According to USA Today, Tumblr issued a statement commenting:

“There is a viral post circulating on Tumblr which begins ‘Dearest Tumblr users’…If you have viewed this post, please log out of all browsers that may be using Tumblr immediately. Our engineers are working to resolve the issue as swiftly as possible. Thank you.”

iMediaEthics wrote to Tumblr asking how the worm started, and what Tumblr will do to ensure similar incidents don’t happen again. A Tumblr spokesperson sent iMediaEthics a statement reading:

“Tumblr engineers have resolved the issue of the viral post attack that affected a few thousand Tumblr blogs earlier today. Thank you for your patience.”

Tumblr also tweeted that statement at 1:24 PM EST.

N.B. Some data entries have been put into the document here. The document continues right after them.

/-! ### The answer of `exec` -/

/-- What a command that addresses no envelope does to the block, and the writes it emits; of no meaning for one that
addresses an envelope. -/
def chanEffect (i : Instr) (b : Block) : Emit :=
  match i with
  | .ctrig ch note vel rt =>
    match voice? ch with
    | some v => ⟨trigVoice v note vel rt b, []⟩
    | none => ⟨trigDpcm note b, []⟩
  | .crel ch =>
    match voice? ch with
    | some v => ⟨b.mapVoice v Envelope.release, []⟩
    | none => ⟨{ b with pendingRelease := true }, []⟩
  | .cbend ch n => ⟨b.setChan ch { b.chan ch with bend := n }, []⟩
  | .ckeyt ch x => ⟨b.setChan ch { b.chan ch with keyTrackEnabled := x }, []⟩
  | .cvsens ch x => ⟨b.setChan ch { b.chan ch with velocitySensEnabled := x }, []⟩
  | .cupd ch => cupd Config.current ch b
  | .frame => cupdAll Config.current allChannels b
  | _ => ⟨b, []⟩

section ChanEffect
variable (v : Voice) (note vel : BitVec 7) (rt : Bool) (b : Block)

theorem chanEffect_ctrig_voice :
    chanEffect (.ctrig (voiceChannel v) note vel rt) b = ⟨trigVoice v note vel rt b, []⟩ := by
  simp only [chanEffect, voice?_voiceChannel]

theorem chanEffect_ctrig_dmc : chanEffect (.ctrig .dmc note vel rt) b = ⟨trigDpcm note b, []⟩ := rfl

theorem chanEffect_crel_voice : chanEffect (.crel (voiceChannel v)) b = ⟨b.mapVoice v Envelope.release, []⟩ := by
  simp only [chanEffect, voice?_voiceChannel]

end ChanEffect

/-- A command that addresses no envelope completes with status OK and 0. -/
theorem exec_chan {i : Instr} (s : State) (h : i.envelope? = none) :
    exec i s = .next (s.complete (chanEffect i s.block).block (chanEffect i s.block).writes 0) := by
  cases i with
  | ctrig ch note vel rt =>
    obtain ⟨v, rfl⟩ | rfl := channel_cases ch
    · rw [exec_ctrig_voice, chanEffect_ctrig_voice]
    · rfl
  | crel ch =>
    obtain ⟨v, rfl⟩ | rfl := channel_cases ch
    · rw [exec_crel_voice, chanEffect_crel_voice]
    · rfl
  | cbend | ckeyt | cvsens | cupd | frame => rfl
  | _ => cases h

/-- What `exec` can answer: Illegal on an envelope command of channel 4, else the completion of the command, of an
envelope's or of a channel's. -/
theorem exec_cases {i : Instr} {s t : State} (h : exec i s = .next t) :
    (∃ k, i.envelope? = some (.dmc, k) ∧ t = s.raiseIllegal .noSuchEnvelope) ∨
    (∃ v k, i.envelope? = some (voiceChannel v, k) ∧
      t = s.complete (s.block.setEnv v k ((envEffect i).1 (s.block.env v k))) [] ((envEffect i).2 (s.block.env v k))) ∨
    (i.envelope? = none ∧ t = s.complete (chanEffect i s.block).block (chanEffect i s.block).writes 0) := by
  cases hi : i.envelope? with
  | none =>
    rw [exec_chan s hi] at h; cases h
    exact .inr (.inr ⟨rfl, rfl⟩)
  | some x =>
    obtain ⟨ch, k⟩ := x
    obtain ⟨v, rfl⟩ | rfl := channel_cases ch
    · rw [exec_env s hi] at h; cases h
      exact .inr (.inl ⟨v, k, rfl, rfl⟩)
    · rw [exec_env_dmc s hi] at h; cases h
      exact .inl ⟨k, rfl, rfl⟩

/-! ### One envelope -/

/-- What a command can make of `env[v][k]`: it is kept, or changed by an envelope command that addresses it, by a
retriggering CTRIG or a CREL of its channel, or advanced by an update of its channel. -/
inductive EnvMove (i : Instr) (v : Voice) (k : EnvKind) (e : Envelope) : Envelope → Prop
  | kept : EnvMove i v k e e
  | addressed (h : i.envelope? = some (voiceChannel v, k)) : EnvMove i v k e ((envEffect i).1 e)
  | triggered (note vel : BitVec 7) (h : i = .ctrig (voiceChannel v) note vel true) : EnvMove i v k e e.trigger
  | released (h : i = .crel (voiceChannel v)) : EnvMove i v k e e.release
  | updated (h : i = .cupd (voiceChannel v) ∨ i = .frame) : EnvMove i v k e e.advance

theorem cupd_envMove (ch : Channel) (v : Voice) (k : EnvKind) (b : Block) :
    EnvMove (.cupd ch) v k (b.env v k) ((cupd Config.current ch b).block.env v k) := by
  by_cases hv : voiceChannel v = ch
  · subst hv
    obtain h | h := cupd_env_cases Config.current b (voiceChannel v) v k <;> rw [h]
    · exact .kept
    · exact .updated (.inl rfl)
  · rw [cupd_env_other _ _ hv]; exact .kept

theorem cupdAll_env_other {cfg : Config} {chs : List Channel} {v : Voice} (h : voiceChannel v ∉ chs) (b : Block)
    (k : EnvKind) : (cupdAll cfg chs b).block.env v k = b.env v k := by
  induction chs generalizing b with
  | nil => rfl
  | cons ch chs ih =>
    rw [List.mem_cons, not_or] at h
    obtain ⟨hv, hvs⟩ := h
    rw [cupdAll, ih hvs, cupd_env_other _ _ hv]

/-- No channel is updated twice in a sequence without repeats, so no envelope is advanced twice. -/
theorem cupdAll_env_cases {cfg : Config} {chs : List Channel} (hn : chs.Nodup) (b : Block) (v : Voice) (k : EnvKind) :
    (cupdAll cfg chs b).block.env v k = b.env v k ∨ (cupdAll cfg chs b).block.env v k = (b.env v k).advance := by
  induction chs generalizing b with
  | nil => exact .inl rfl
  | cons ch chs ih =>
    obtain ⟨hch, hchs⟩ := List.nodup_cons.mp hn
    rw [cupdAll]
    by_cases hv : voiceChannel v = ch
    · subst hv
      rw [cupdAll_env_other hch]
      exact cupd_env_cases ..
    · rw [← cupd_env_other cfg b hv k]
      exact ih hchs _

theorem allChannels_nodup : allChannels.Nodup := by decide

theorem chanEffect_envMove (i : Instr) (v : Voice) (k : EnvKind) (b : Block) :
    EnvMove i v k (b.env v k) ((chanEffect i b).block.env v k) := by
  cases i with
  | ctrig ch note vel rt =>
    obtain ⟨w, rfl⟩ | rfl := channel_cases ch
    · rw [chanEffect_ctrig_voice, trigVoice_env]
      split_ifs with h
      · obtain ⟨rfl, rfl⟩ := h; exact .triggered note vel rfl
      · exact .kept
    · exact .kept
  | crel ch =>
    obtain ⟨w, rfl⟩ | rfl := channel_cases ch
    · rw [chanEffect_crel_voice, mapVoice_env]
      split_ifs with h
      · subst h; exact .released rfl
      · exact .kept
    · exact .kept
  | cupd ch => exact cupd_envMove ch v k b
  | frame =>
    obtain h | h := cupdAll_env_cases (cfg := Config.current) allChannels_nodup b v k <;> rw [chanEffect, h]
    · exact .kept
    · exact .updated (.inr rfl)
  | _ => exact .kept

theorem exec_envMove {i : Instr} {s t : State} (h : exec i s = .next t) (v : Voice) (k : EnvKind) :
    EnvMove i v k (s.block.env v k) (t.block.env v k) := by
  obtain ⟨k', -, rfl⟩ | ⟨v', k', hi, rfl⟩ | ⟨-, rfl⟩ := exec_cases h
  · exact .kept
  · rw [complete_block, env_setEnv]
    split_ifs with hvk
    · obtain ⟨rfl, rfl⟩ := hvk; exact .addressed hi
    · exact .kept
  · exact chanEffect_envMove ..

/-! ### One channel's attributes -/

/-- What a command can make of the attributes of channel `ch`: they are kept, or CTRIG stores a note, and a velocity only
when it retriggers, or CBEND, CKEYT or CVSENS writes its one field. -/
inductive ChanMove (i : Instr) (ch : Channel) (c : Chan) : Chan → Prop
  | kept : ChanMove i ch c c
  | triggered (note vel : BitVec 7) (rt : Bool) (n x : BitVec 7) (h : i = .ctrig ch note vel rt)
      (hvel : rt = true ∨ x = c.vel) : ChanMove i ch c { c with baseNote := n, vel := x }
  | bent (n : Value) (h : i = .cbend ch n) : ChanMove i ch c { c with bend := n }
  | keyTracked (x : Bool) (h : i = .ckeyt ch x) : ChanMove i ch c { c with keyTrackEnabled := x }
  | sensed (x : Bool) (h : i = .cvsens ch x) : ChanMove i ch c { c with velocitySensEnabled := x }

/-- A command that writes the attributes of `ch` moves them as it says and keeps those of every other channel. -/
theorem chanMove_setChan {i : Instr} {ch : Channel} {b : Block} {a : Chan} (h : ChanMove i ch (b.chan ch) a)
    (ch' : Channel) : ChanMove i ch' (b.chan ch') ((b.setChan ch a).chan ch') := by
  rw [chan_setChan]
  split_ifs with hch
  · subst hch; exact h
  · exact .kept

theorem cupdAll_chan (cfg : Config) (chs : List Channel) (b : Block) (ch : Channel) :
    (cupdAll cfg chs b).block.chan ch = b.chan ch := by
  induction chs generalizing b with
  | nil => rfl
  | cons c chs ih => rw [cupdAll, ih, cupd_chan]

theorem trigVoice_chanMove (v : Voice) (note vel : BitVec 7) (rt : Bool) (b : Block) (ch : Channel) :
    ChanMove (.ctrig (voiceChannel v) note vel rt) ch (b.chan ch) ((trigVoice v note vel rt b).chan ch) := by
  by_cases hch : ch = voiceChannel v
  · subst hch
    rw [trigVoice_chan_same]
    refine .triggered note vel rt _ _ rfl ?_
    cases rt with
    | false => exact .inr rfl
    | true => exact .inl rfl
  · rw [trigVoice_chan_other hch]; exact .kept

theorem chanEffect_chanMove (i : Instr) (ch : Channel) (b : Block) :
    ChanMove i ch (b.chan ch) ((chanEffect i b).block.chan ch) := by
  cases i with
  | ctrig ch' note vel rt =>
    obtain ⟨w, rfl⟩ | rfl := channel_cases ch'
    · rw [chanEffect_ctrig_voice]; exact trigVoice_chanMove ..
    · exact chanMove_setChan (.triggered note vel rt note _ rfl (.inr rfl)) ch
  | crel ch' =>
    obtain ⟨w, rfl⟩ | rfl := channel_cases ch'
    · rw [chanEffect_crel_voice]; exact .kept
    · exact .kept
  | cbend ch' n => exact chanMove_setChan (.bent n rfl) ch
  | ckeyt ch' x => exact chanMove_setChan (.keyTracked x rfl) ch
  | cvsens ch' x => exact chanMove_setChan (.sensed x rfl) ch
  | cupd ch' => rw [chanEffect, cupd_chan]; exact .kept
  | frame => rw [chanEffect, cupdAll_chan]; exact .kept
  | _ => exact .kept

theorem exec_chanMove {i : Instr} {s t : State} (h : exec i s = .next t) (ch : Channel) :
    ChanMove i ch (s.block.chan ch) (t.block.chan ch) := by
  obtain ⟨k, -, rfl⟩ | ⟨v, k, -, rfl⟩ | ⟨-, rfl⟩ := exec_cases h
  · exact .kept
  · exact .kept
  · exact chanEffect_chanMove ..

iMediaEthics wrote to GNAA and asked if they have specific complaints about standards in journalism.  Leon Kaiser told iMediaEthics by email that:

“If there’s one thing lacking from modern journalism, it is indeed integrity. More specifically, fact checking. As we demonstrated with our ‘Sandy Loot Crew’ hoax, journalists no longer care for the meat of the events – that is the truth. Careless bloggers turned ‘journalists’ are making a living pressing more fat than meat, and incorrectly so.”

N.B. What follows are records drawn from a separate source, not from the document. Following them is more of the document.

-- ==== Sys2Proof/Syntax.lean ====
section
/-!
DEFINITION. The abstract syntax: one constructor of `Instr` for each row of spec/opcode_table.json.
Compute instructions carry their control fields (R32) and named operands (R38); the pq. forms and the
Pail's RISC-V instructions carry their fields (R222, R223); the event rows carry what the manual
leaves to the party that brings the event about.
-/

namespace Sys2Proof

/-- Operand numbers of DST, SRCA, SRCB and SRCC (R38). -/
inductive Opnd where
  | v (n : Fin 64)
  | s (n : Fin 56)
  | bc (n : Fin 8)
  | dq (n : Fin 16)
  | p (n : Fin 8)
  | shp (n : Fin 8)
  | acc (n : Fin 16)
  | c (n : Fin 8)
  | reserved (n : Fin 68)
  | hl (n : Fin 3)
  | zr
  deriving DecidableEq, Repr

/-- Type codes of MOD[3:0] (R9, R42). -/
inductive Ty where
  | i32 | n32 | i64 | n64 | b32 | b64 | i8 | f32 | f16 | bf16 | e4m3 | e5m2 | e3m2 | e2m3 | kq4
  deriving DecidableEq, Repr

/-- The control fields of a word, bits [95:68] (R32). `rsv` is bit 72. -/
structure Ctl where
  dist : BitVec 4
  wait : BitVec 12
  sig : BitVec 4
  hold : BitVec 2
  nwb : Bool
  rsv : Bool
  guard : BitVec 4
  deriving DecidableEq, Repr

/-- Rounding modes, codes 0 to 4 (R167). -/
inductive Rm where
  | rne | rz | ru | rd | sr
  deriving DecidableEq, Repr

/-- Conditions of `cmp`, MOD[5:4] (R133). -/
inductive Cc where
  | eq | ne | lt | ge
  deriving DecidableEq, Repr

/-- Conditions of `fcmp`, codes 0 to 6 (R192). -/
inductive Fcc where
  | eq | lt | le | un | ne | ge | gt
  deriving DecidableEq, Repr

/-- Operations of `gred` and `gscan` (R156). -/
inductive RedOp where
  | add | min | max | and | or | xor
  deriving DecidableEq, Repr

/-- Modes of `vote` with the ballot's type (R154). -/
inductive VoteMode where
  | ballot32 | ballot64 | any | all
  deriving DecidableEq, Repr

/-- Operations of `atoms` and `gatom` (R232). -/
inductive AtomOp where
  | add | min | max | and | or | xor | exch | cas | fadd | fmin | fmax
  deriving DecidableEq, Repr

/-- The memory modifiers an access may carry in IMM (R36): offset, CQ register and QORD. -/
structure Mem where
  off : BitVec 12
  cq : BitVec 3
  qord : Bool
  deriving DecidableEq, Repr

/-- Operand fields of a hint word, kept raw because a broken hint never traps (R58). -/
structure HintFields where
  dst : BitVec 8
  a : BitVec 8
  b : BitVec 8
  c : BitVec 8
  md : BitVec 6
  imm : BitVec 20
  deriving DecidableEq, Repr

/-- Why a Pail stops (R224). -/
inductive StopWhy where
  | ecall | ebreak | exception
  deriving DecidableEq, Repr

/-- RISC-V branch conditions. -/
inductive RvBr where
  | eq | ne | lt | ge | ltu | geu
  deriving DecidableEq, Repr

/-- RISC-V integer operations (RV32I and M). -/
inductive RvOp where
  | add | sub | sll | slt | sltu | xor | srl | sra | or | and
  | mul | mulh | mulhsu | mulhu | div | divu | rem | remu
  deriving DecidableEq, Repr

/-- RISC-V load and store widths. -/
inductive RvMem where
  | b | h | w | bu | hu
  deriving DecidableEq, Repr

/-- Zicsr operations. -/
inductive RvCsr where
  | rw | rs | rc
  deriving DecidableEq, Repr

/-- The RV32IM and Zicsr instructions a Pail executes (R22, R222); compressed forms decode to these. -/
inductive RvInstr where
  | lui (rd : BitVec 5) (imm : BitVec 20)
  | auipc (rd : BitVec 5) (imm : BitVec 20)
  | jal (rd : BitVec 5) (off : BitVec 32)
  | jalr (rd rs1 : BitVec 5) (imm : BitVec 12)
  | branch (op : RvBr) (rs1 rs2 : BitVec 5) (off : BitVec 32)
  | load (wd : RvMem) (rd rs1 : BitVec 5) (imm : BitVec 12)
  | store (wd : RvMem) (rs1 rs2 : BitVec 5) (imm : BitVec 12)
  | opImm (op : RvOp) (rd rs1 : BitVec 5) (imm : BitVec 32)
  | op (op : RvOp) (rd rs1 rs2 : BitVec 5)
  | fence
  | csr (op : RvCsr) (immediate : Bool) (rd src : BitVec 5) (num : BitVec 12)
  deriving DecidableEq, Repr

/-- What a debug act does (R357, R392). -/
inductive DebugAct where
  | traprd (item : BitVec 32)
  | trapwr (item value : BitVec 32)
  | tret (action : BitVec 2)
  deriving DecidableEq, Repr

/-- Access kinds of translation (R211, R370). -/
inductive Acc where
  | read | write | atomic | exec | operand
  deriving DecidableEq, Repr

/-- An entry of the tables as the resident kernel writes it: its level and its word (R210, R212). -/
structure TableEntry where
  level : Nat
  word : BitVec 64
  /-- the CXL frame to which the resident kernel first moves the page's contents, if it does (R379) -/
  hold : Option Nat
  deriving DecidableEq, Repr

/-- A host write of 1 to 8 bytes in the message window (R391). -/
structure WinWrite where
  size : Nat
  value : BitVec 64
  deriving DecidableEq, Repr

/-- What a host access through a host window does (R390). -/
inductive HostAcc where
  | read (n : Nat)
  | write (bs : List Byte)
  deriving DecidableEq, Repr

/-- The width of an access of another device, and the type of an atomic (R232, R393). -/
structure PeerWidth where
  bytes : Nat
  ty : Ty
  deriving DecidableEq, Repr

As if to highlight the point about fact checking, Slate, Buzzfeed and Gizmodo reported that the first Tumblr affected was apparently the online “community newspaper” the Daily Dot. When asked about the first account spammed, Kaiser told iMediaEthics:

“The Daily Dot was not the first account affected. It may have been the first notable account affected, but that is speculation on my part.”

In a later update, Gizmodo noted that the first account infected was OhMyGodAnyway Tumblr.

When asked for comment on how GNAA felt about the news coverage the hack was receiving, Kaiser went on to say:

“The media always glosses over the details when it comes to computers, that’s nothing new. I’d just like to reemphasize the fact that not a single account was ‘compromised’ or ‘stolen’. The script did one thing and one thing only: make blog posts.”

Many media outlets, such as BuzzFeed have told people to “change your password” but they are quick to point out this is just a precaution:

“There’s no evidence yet that this exploit actually accessed your account, or steals your password, but at this point it’s probably still a good idea.”

The last time GNAA made news was November 2012, for the “Sandy Loot Crew” hoax that Kaiser references above. The group posted multiple tweets feigning to organize and brag about a looting spree in the storm-ravaged areas of New York and posted fake pictures of looters stealing items, such as a television or a cat.  The tweets caused quite a stir and fooled a few news outlets including The Daily Mail. and the Drudge Report, both of which cited tweets or photos posted by people purportedly affiliated with GNAA.

Despite GNAA’s clear and widespread criticism of “modern journalism,” the issues the group are bringing up are being ignored wholesale by the media.  Gawker describes GNAA as “screwing with media organizations for laughs.” They mention the Sandy looter story but they do not get into question of fact checking or if it is more important to be first or be right.

Slate said of GNAA that “as a trolling group, the GNAA has no real defined mission, other than to wreck havoc on the Internet.”  iMediaEthics has followed up with GNAA to see if this if how they would describe themselves.

It is hard to say if GNAA is laughing but it seems fairly certain that the media and Tumblr users are not.